Markt erhielt durch Wetterextreme ungewöhnliche Dynamik
Dietrich erinnerte an die ungewöhnlichen Witterungsverhältnisse dieses Getreidejahres mit viel, oft zu
viel Nässe und Kälte, extremer Hitze im Abreifestadium der Bestände und zu viel Regen während
der Ernte. Ursprünglich sei erwartet worden, dass das laufende Wirtschaftsjahr 2010/11 mit einem komfortablen
Endlagerstand von weltweit 195 Mio. t Weizen abgeschlossen werde. Dies hätte eher auf eine Fortsetzung des
2009/10 flachen Verlaufs der Preiskurve schließen lassen. Doch erhielt der Markt in den letzten Wochen durch
die Missernten in Russland in Folge der Gluthitze und der Ukraine sowie durch die starke Beeinträchtigung
von Menge und vor allem Qualität in Deutschland durch die verregnete Ernte eine ungeahnte Dynamik. Der Internationale
Getreiderat IGC setzte in seiner jüngsten Prognose vorige Woche die Endlager 2010/11 nur mehr mit 184 Mio.

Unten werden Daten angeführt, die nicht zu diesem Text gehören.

-- ==== Sys2Proof/Proofs/Admission.lean ====
section
/-! PROOF. ID_REPORT and PROOF: the lookups and checks of R11, and what a bay does with their results. -/

namespace Sys2Proof.Machine

open Sys2Proof.Claims

/-! ## Lookups and checks (R52, R53, R65, R77, R78) -/

section
variable {s : State} {b : Fin 4}

theorem ModelTable.find_eq_some_iff {code : Word16} {i : Fin 32} :
    s.ts.model.find code = some i ↔ modelAt s code i := by
  unfold ModelTable.find modelAt
  by_cases zero : code = 0#16
  · simp [zero]
  · rw [if_neg zero]
    refine ⟨fun found => ?_, fun ⟨_, here, first⟩ => ?_⟩
    · obtain ⟨here, before, after, list, passed⟩ := List.find?_eq_some_iff_append.mp found
      refine ⟨zero, by simpa using here, fun j below => ?_⟩
      have sorted := List.pairwise_lt_finRange 32
      rw [list] at sorted
      have listed : j ∈ before ++ i :: after := list ▸ List.mem_finRange j
      rcases List.mem_append.mp listed with early | late
      · simpa using passed j early
      · rcases List.mem_cons.mp late with rfl | late
        · exact absurd below (lt_irrefl j)
        · have behind := (List.pairwise_cons.mp (List.pairwise_append.mp sorted).2.1).1 j late
          exact absurd below (lt_asymm behind)
    · refine find?_eq_some_of_first (key := Fin.val) ?_ (List.mem_finRange i) (by simpa using here) fun j _ hit => ?_
      · exact List.pairwise_lt_finRange 32
      · exact Nat.not_lt.mp fun below => first j below (by simpa using hit)

theorem ModelTable.find_eq_none {code : Word16} (h : ∀ i, ¬ modelAt s code i) : s.ts.model.find code = .none := by
  cases found : s.ts.model.find code with
  | none => rfl
  | some i => exact absurd (ModelTable.find_eq_some_iff.mp found) (h i)

/-- The checks d to g of R11 answer with the first that fails. -/
theorem TableStore.checksDG_eq {e : ModelEntry} {id : Identity} {r : Option DenyReason} (h : failsDtoG s e id r) :
    s.ts.checksDG e id.firmware id.serial = r := by
  obtain ⟨withdrawn, oldFirmware, revoked, noKey, passes⟩ := h
  unfold TableStore.checksDG
  by_cases hd : e.withdrawn = true
  · rw [if_pos hd, withdrawn.mpr hd]
  · rw [if_neg hd]
    by_cases hf : id.firmware.toNat < e.minFirmware.toNat
    · rw [if_pos hf, oldFirmware.mpr ⟨hd, hf⟩]
    · rw [if_neg hf]
      by_cases hc : s.ts.revoke.covers id.serial = true
      · rw [if_pos hc, revoked.mpr ⟨hd, hf, (RevList.covers_iff s _).mp hc⟩]
      · have clear := mt (RevList.covers_iff s id.serial).mpr hc
        rw [if_neg hc]
        by_cases hk : s.ts.keys.slot e.keySlot.toNat = none
        · rw [if_pos (by simp [hk]), noKey.mpr ⟨hd, hf, clear, hk⟩]
        · rw [if_neg (by simp [hk]), passes.mpr ⟨hd, hf, clear, hk⟩]

theorem cacheTouch_eq (x : Serial) : cacheTouch s.cache x = touched s x := rfl

theorem heldElsewhere_setBay (x : Bay) (serial : Serial) :
    heldElsewhere (s.setBay b x) b serial ↔ heldElsewhere s b serial := by
  refine exists_congr fun o => and_congr_right fun other => ?_
  rw [State.bay_setBay_other _ _ other]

t fest, wobei aber die globale Weizenbilanz heuer entgegen den ursprünglichen Annahmen mit 13 Mio. t negativ
ausfallen wird. Das heißt: die auf 644 Mio. t herabrevidierte Weizenerzeugung kann den weltweiten Weizenverbrauch
von 657 Mio. t heuer nicht decken. Die Preise setzten spätestens seit Russland, einer der global Top-Fünf-Exporteure,
durch sein Exportverbot als Player am Weltmarkt für die Saison 2010/11 ausgefallen ist, zu einer Rallye an.

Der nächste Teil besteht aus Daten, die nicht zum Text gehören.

-- ==== Sys2Proof/Config.lean ====
section
/-! DEFINITION. What one part fixes, and the free values: orders that the manual leaves open, and what the sensors give. -/
namespace Sys2Proof.Config

/-- The free values (log 8, log 9): the manual says 'in either order' and nothing in Lean can say which. The first argument is
the counter `State.free`, the second tells apart the choices made under one value of that counter. -/
opaque free : Nat → Nat → Nat

/-- The free value of a time of the last good frame that does not exist (log 17): the manual's details of SUPERVISION_WARN and
SUPERVISION_STOP give none. -/
opaque noGoodFrame : Nat

/-- The raw counts that the conversions of a scan give when the outside names none (log 3): the sensors are not the part's, so any
counts are possible. The first argument is the counter `State.free`, the second the channel. -/
opaque rawCounts : Nat → Nat → Nat

/-- The part code that PING returns (R192). -/
def partCode : Nat := 0x4C12

/-- The revision of the part this manual describes (R192). -/
def revision : Nat := 1

end Sys2Proof.Config
end

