-- ==== Sys2Proof/Machine/Lifts.lean ====
section
/-! DEFINITION. The lift tracker (chapter 4): the transitions that a scan completion causes, and finalization. -/
namespace Sys2Proof.Machine

/-- Origin or destination candidate from a bunk indication (R57, R58). -/
def placeOf (bunk : Bool) : Place := if bunk then .bunk else .field

/-- The direction of a lift (R64). -/
def directionOf : Place → Place → Direction
  | .field, .bunk => .load
  | .bunk, .field => .unload
  | .bunk, .bunk => .shift
  | .field, .field => .returned

/-- The lift record of a finalized lift (R111); `t` is the tally before the lift. -/
def liftRecord (t : Tally) (lift : Lift) (rel : Release) (finalTime : Time) (r : WindowResult) : LiftRecord :=
  let d := directionOf lift.origin rel.destination
  let e := t.entries[lift.sort]
  { loadNumber := t.loadNumber, liftNumber := t.nextLift, direction := d, sort := lift.sort
    marked := lift.marked, overloadSeen := lift.overloadSeen, unweighed := unweighedLift d r.weight
    weight := r.weight, excess := liftExcess e d r.weight
    regrips := lift.regrips, status := some r.status, count := r.count, spread := r.spread
    origin := some lift.origin, destination := some rel.destination
    gripTime := lift.gripTime, finalTime := finalTime, reach := rel.reach, slew := rel.slew
    applied := liftApplied e d r.weight, gap := none }

/-- LIFT_UNWEIGHED (R110). -/
def unweighedEvents (lr : LiftRecord) (r : WindowResult) : List Detail :=
  if lr.unweighed then
    [.liftUnweighed lr.loadNumber lr.liftNumber lr.direction lr.sort r.status r.count lr.finalTime]
  else []

/-- LIFT_DONE (R66). -/
def liftDoneEvent (lr : LiftRecord) (r : WindowResult) : Detail :=
  .liftDone lr.loadNumber lr.liftNumber lr.direction lr.sort r.status r.weight lr.finalTime

/-- Finalization (R63, R106): the state after it, and the occurrences in order: the record queue's, LIFT_UNWEIGHED, PAYLOAD_LIMIT,
LIFT_DONE. The OVERLOAD row and the outputs are the caller's, since a scan completion updates them together with other rows. -/
def finalize (lift : Lift) (rel : Release) (finalTime : Time) (s : State) : State × List Detail :=
  let r := s.weigh.result
  let lr := liftRecord s.tally lift rel finalTime r
  let q := s.records.takeLift lr s.time
  let t := s.tally.apply lift.sort lr.direction r.weight
  ({ s with tally := t, records := q.1, weigh := s.weigh.release, tracker := { s.tracker with state := .empty } },
    q.2.1 ++ unweighedEvents lr r ++ payloadEvents s.tally t lift.sort lr.direction lr.applied finalTime ++ [liftDoneEvent lr r])

/-! ### The transitions of a scan completion (R57 to R60, R68) -/

/-- The new lift of a grip scan (R57). -/
def newLift (k : Tracker) (v : ScanView) : Lift := ⟨placeOf v.bunkZone, k.sort, v.scan.time, 0, false, false⟩

/-- What a release scan latches (R58). -/
def releaseOf (v : ScanView) : Release :=
  ⟨placeOf v.bunkZone, v.scan.time, (v.pose.position.map fun p => p.1.reach).getD 0, v.pose.slew⟩

/-- The lift after a regrip (R60). -/
def regripped (l : Lift) : Lift := { l with regrips := satInc 255 l.regrips }

/-- A gripping scan, taken by the tracker (R57, R60). -/
def trackGripping (v : ScanView) (s : State) : State × List Detail :=
  match s.tracker.state with
  | .empty =>
    ({ s with tracker := { s.tracker with state := .gripped (newLift s.tracker v) }, weigh := s.weigh.latch v.tableValid v.scan.time },
      [])
  | .releaseHold l _ _ =>
    ({ s with tracker := { s.tracker with state := .gripped (regripped l) }, weigh := s.weigh.thaw v.scan.time }, [])
  | .gripped _ => (s, [])
  | .calibration => (s, [])
  | .held => (s, [])

/-- A releasing scan, taken by the tracker (R58, R59, R68). -/
def trackReleasing (v : ScanView) (s : State) : State × List Detail :=
  match s.tracker.state with
  | .gripped l =>
    if s.weigh.params.regrip = 0 then finalize l (releaseOf v) v.scan.time s
    else
      ({ s with
          tracker := { s.tracker with
            state := .releaseHold l (releaseOf v) (addMs v.scan.time s.weigh.params.regrip) }
          weigh := s.weigh.freeze }, [])
  | .calibration => ({ s with tracker := { s.tracker with state := .empty }, weigh := s.weigh.leaveCalibration }, [])
  | .empty => (s, [])
  | .releaseHold _ _ _ => (s, [])
  | .held => (s, [])

/-- The tracker judges a scan (R53, R54): gripping, releasing, or neither. -/
def track (v : ScanView) (s : State) : State × List Detail :=
  if v.scan.gripping s.weigh.params then trackGripping v s
  else if v.scan.releasing s.weigh.params then trackReleasing v s
  else (s, [])

/-! ### Flags of the lift in progress -/

/-- The lift in progress changed by `f`, where there is one (R70, R72 to R74). -/
def TrackerState.mapLift (f : Lift → Lift) : TrackerState → TrackerState
  | .gripped l => .gripped (f l)
  | .releaseHold l r e => .releaseHold (f l) r e
  | .empty => .empty
  | .calibration => .calibration
  | .held => .held

/-- The lift in progress. -/
def TrackerState.lift : TrackerState → Option Lift
  | .gripped l => some l
  | .releaseHold l _ _ => some l
  | .empty => none
  | .calibration => none
  | .held => none

/-- MARKED set on the lift in progress, if there is one (R72, R73). -/
def Tracker.markLift (k : Tracker) : Tracker := { k with state := k.state.mapLift fun l => { l with marked := true } }

/-- OVERLOAD_SEEN set on the lift in progress (R74). -/
def Tracker.seeOverload (k : Tracker) : Tracker := { k with state := k.state.mapLift fun l => { l with overloadSeen := true } }

/-- The regrip timer expires now (R61). -/
def Tracker.timerDue (now : Time) (k : Tracker) : Bool :=
  match k.state with
  | .releaseHold _ _ e => e == now
  | .empty => false
  | .gripped _ => false
  | .calibration => false
  | .held => false

end Sys2Proof.Machine
end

Österreich punktet bei Nachbarn als Insel der Weizenqualität - Roggen wird importiert
Vor allem in Mitteleuropa spielt Qualität heuer eine dominante Rolle, betonte Dietrich, und konnte festhalten:
"Österreich scheint eine Insel mit besten Weizenqualitäten zu sein und alle unsere Nachbarländer
rechnen damit, österreichischen Premiumweizen zu importieren und zu verarbeiten. Auch Mischfuttererzeuger,
Ölmühlen sowie RME- und Ethanolerzeuger und andere Getreideverarbeiter müssen sich heuer sehr sorgfältig
um ihre Rohstoffpositionen umsehen." Auf der Donaubörse wurde potenziellen Kunden aus den Zielmärkten
auch heuer wieder ein vom Bundesgremium des Agrarhandels, der AMA und der Versuchsanstalt für Getreidehandel
herausgegebener und mit Unterstützung der Landwirtschaftskammer Österreich produzierter Folder zur österreichischen
Weizenernte 2010 präsentiert. Der Folder enthält Information unter anderem über Weizensorten, Erträge
und Qualitätsverteilung sowie Qualitätskriterien von heimischem Weizen der Ernte 2010.
Die unerwartet starke Geschäftstätigkeit auf der Donaubörse schien diese Aktivität zu bestätigen,
wobei aber für Österreich 2010/11 beim Roggen die Sache andersrum als beim Weizen läuft. "Nur
ein kleiner Anteil unserer Ernte ist heuer für den menschlichen Konsum geeignet und die österreichischen
Mühlen müssen Roggen importieren", so der Börsepräsident.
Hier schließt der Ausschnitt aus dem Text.